Abhishek Malik (born 23 May 1990) is an Indian actor who primarily works in Hindi television. He made his acting debut in 2012 with Chhal- Sheh Aur Maat portraying Rishi Shekhawat. Malik is best known for portraying Harshad Saxena in Kaisi Yeh Yaariaan, Rohan Srivastav in Yeh Hai Mohabbatein and Rohan Sippy in Kahaan Hum Kahaan Tum.

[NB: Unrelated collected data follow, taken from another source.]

theorem hexAddr_ofNat {n : Nat} (hn : n < 64) : hexAddr (BitVec.ofNat 6 n) = BitVec.ofNat 7 (0x40 + n) :=
  ofNat_append_ofNat 1#1 hn

theorem absorbReqs_eq (m : List Byte) : absorbReqs m = m.map fun b => .txn (.cmd (0x0200#16 + b.setWidth 16)) :=
  List.map_congr_left fun b _ => congrArg (fun w => Req.txn (.cmd w)) (absorbWord_eq_add b)

/-- A line with an operand in range is one transaction, and out of range none. -/
theorem ite_lt_eq_ite_le {α : Type} {n k : Nat} {x y : α} (h : n < k + 1 → x = y) :
    (if n < k + 1 then some x else none) = if n ≤ k then some y else none := by
  by_cases hn : n ≤ k
  · rw [if_pos hn, if_pos (Nat.lt_succ_of_le hn), h (Nat.lt_succ_of_le hn)]
  · rw [if_neg hn, if_neg (by omega)]

/-- Settles O58: each operand's word or address is its opcode's plus the operand. -/
theorem linesExpandToTransactions : Obligations.LinesExpandToTransactions := by
  refine ⟨⟨rfl, rfl, rfl, rfl⟩, fun n => ⟨?_, ?_, ?_, ?_, ?_⟩, fun m => ?_, fun m => ?_, ?_, ?_⟩
  · exact ite_lt_eq_ite_le fun _ => rfl
  · exact ite_lt_eq_ite_le fun _ => rfl
  · exact ite_lt_eq_ite_le fun hn => by rw [opReq, encode, absorbWord_ofNat hn]
  · exact ite_lt_eq_ite_le fun hn => by rw [opReq, encode, digestAddr_ofNat hn]
  · exact ite_lt_eq_ite_le fun hn => by rw [opReq, encode, hexAddr_ofNat hn]
  · rw [Line.expand, absorbReqs_eq]
  · rw [Line.expand, absorbReqs_eq]
    simp [opReq, encode]
  · refine congrArg some (List.map_congr_left fun i hi => ?_)
    rw [opReq, encode, digestAddr_ofNat (List.mem_range.mp hi)]
  · refine congrArg some (List.map_congr_left fun j hj => ?_)
    rw [opReq, encode, hexAddr_ofNat (List.mem_range.mp hj)]

/-! ### The text of an ABSORBX line (30_encoding.md R65 to R67) -/

/-- The character of a nibble's hex digit. -/
def digitChar (v : BitVec 4) : Char := Char.ofNat (hexdigit v).toNat

theorem isBlank_digitChar (v : BitVec 4) : isBlank (digitChar v) = false := by
  revert v
  decide

theorem digitChar_toNat_ne_lineEnd (v : BitVec 4) : (digitChar v).toNat ≠ 10 := by
  revert v
  decide

/-- The two digits of a byte, high nibble first. -/
def bytePair (b : Byte) : List Char := [digitChar (b.extractLsb' 4 4), digitChar (b.extractLsb' 0 4)]

/-- The characters of `m` in hex. -/
def hexText (m : List Byte) : List Char := m.flatMap bytePair

theorem hexText_cons (b : Byte) (m : List Byte) :
    hexText (b :: m) = digitChar (b.extractLsb' 4 4) :: digitChar (b.extractLsb' 0 4) :: hexText m := rfl

theorem mem_hexText {c : Char} {m : List Byte} (h : c ∈ hexText m) : ∃ v, c = digitChar v := by
  obtain ⟨b, -, hb⟩ := List.mem_flatMap.mp h
  rcases List.mem_pair.mp hb with rfl | rfl
  · exact ⟨_, rfl⟩
  · exact ⟨_, rfl⟩
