/-- Post a write of cells that a source of this part makes. -/
def State.postWrite (s : State) (src : Src) (epoch : Nat) (cs : List (Nat × Byte)) (va : W64) (booked : Bool)
    (lap : Nat) : State := s.postCells (src.req epoch 0 (.write []) va booked lap) cs

/-! ### Arbitration (R248, R288, R310 to R312) -/

/-- The place of a request in a sub-bank's rotation: engines 0 to 15 of the cluster, 16 the bank port (R288). -/
def State.bankSource (s : State) (bank : Nat) (src : Src) : Nat :=
  match src with
  | .engine n e => if n = s.pos && e / 16 = bank / 16 then e % 16 else 16
  | .master _ _ => 16

/-- The place of a request that lies in a Home Bank; 16 elsewhere. -/
def State.placeOf (s : State) (r : MemReq) : Nat :=
  match s.tier r.off with
  | .bank b => s.bankSource b r.src
  | .ddr _ _ | .dir _ _ | .exp _ _ | .regs | .none => 16

/-- The crossbar target of a request. -/
def State.targetOf (s : State) (r : MemReq) : Nat := (s.tier r.off).target

/-- The 8-byte words that a request changes. -/
def MemReq.words (r : MemReq) : List Nat :=
  match r.op with
  | .write cs => (cs.map (fun c => c.1 / 8)).eraseDups
  | .iadd _ | .fadd _ _ _ _ | .swap _ _ => [r.off / 8]

/-- The bank of a request sleeps: it is held at the cluster bank port until its cluster is in Noon (R20, HB4). -/
def State.asleepAt (s : State) (off : Nat) : Bool :=
  match s.tier off with
  | .bank b => s.fld (Reg.pwrClStat (b / 16)) 31 30 ≠ 0
  | .ddr _ _ | .dir _ _ | .exp _ _ | .regs | .none => false

/-- The window that the present tick lies in, one more than its number in the part's life; 0 outside a window (R298). -/
def State.windowNow (s : State) : Nat :=
  let t := s.tb % s.lapTicks
  if t % 1900 < 480 then s.lap * 64 + t / 1900 + 1 else 0

/-- A maintenance window of a usable channel is open: begun at this tick's window and not yet performed (R298). -/
def State.inWindow (s : State) (ch : Nat) : Bool :=
  s.windowUp && s.blk.ddrOk.getLsbD ch && s.windowNow ≠ 0 && SMap.get 0 s.m.window ch ≠ s.windowNow

/-- An access at an offset has to wait: its Home Bank sleeps, or its channel is in a maintenance window (R20, R298). -/
def State.heldAt (s : State) (off : Nat) : Bool :=
  match s.tier off with
  | .ddr ch _ => s.inWindow ch
  | .bank _ => s.asleepAt off
  | .dir _ _ | .exp _ _ | .regs | .none => false

/-- The requests that may be granted: for each source and target the earliest in the queue (HB1, R311), where no fence
holds it (HB7) and no earlier request that has reached the same bank changes one of its words (R248). -/
def State.heads (s : State) : List MemReq :=
  (s.m.memq.foldl (fun (a : List MemReq × List MemReq) r =>
    let behind := fun (b : MemReq) => decide (b.src = r.src ∧ s.targetOf b = s.targetOf r)
    let clash := fun (b : MemReq) =>
      decide (s.placeOf b < 16) && !s.fenced b && r.words.any (fun w => b.words.contains w)
    if s.fenced r || a.2.any (fun b => behind b || clash b) then (a.1, a.2 ++ [r])
    else (a.1 ++ [r], a.2 ++ [r])) ([], [])).1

Malik participated in MTV Splitsvilla 7. Since June 2022, he is seen portraying Yuvraj Shekhawat in Muskuraane Ki Vajah Tum Ho.

Personal life
Malik was born on 23 May 1990 in New Delhi. He married his girlfriend stylist Suhani Chaudhary on 18 October 2021.

Career
Malik started off by winning the title of Mr. Delhi in 2009, going on to walk the ramp for designers like Manish Malhotra and Rohit Bal. He made his television debut in 2012 with Colors TV's Chhal-Sheh Aur Maat as Rishi Shekhawat. In 2013, he appeared as Rahul in Sony TV's Dil Ki Nazar Se Khoobsurat and Rohan Dubey in Zee TV's Punar Vivah - Ek Nayi Umeed. The following year, Malik participated in MTV India's Splitsvilla 7 and portrayed Harshad Saxena in Kaisi Yeh Yaariaan.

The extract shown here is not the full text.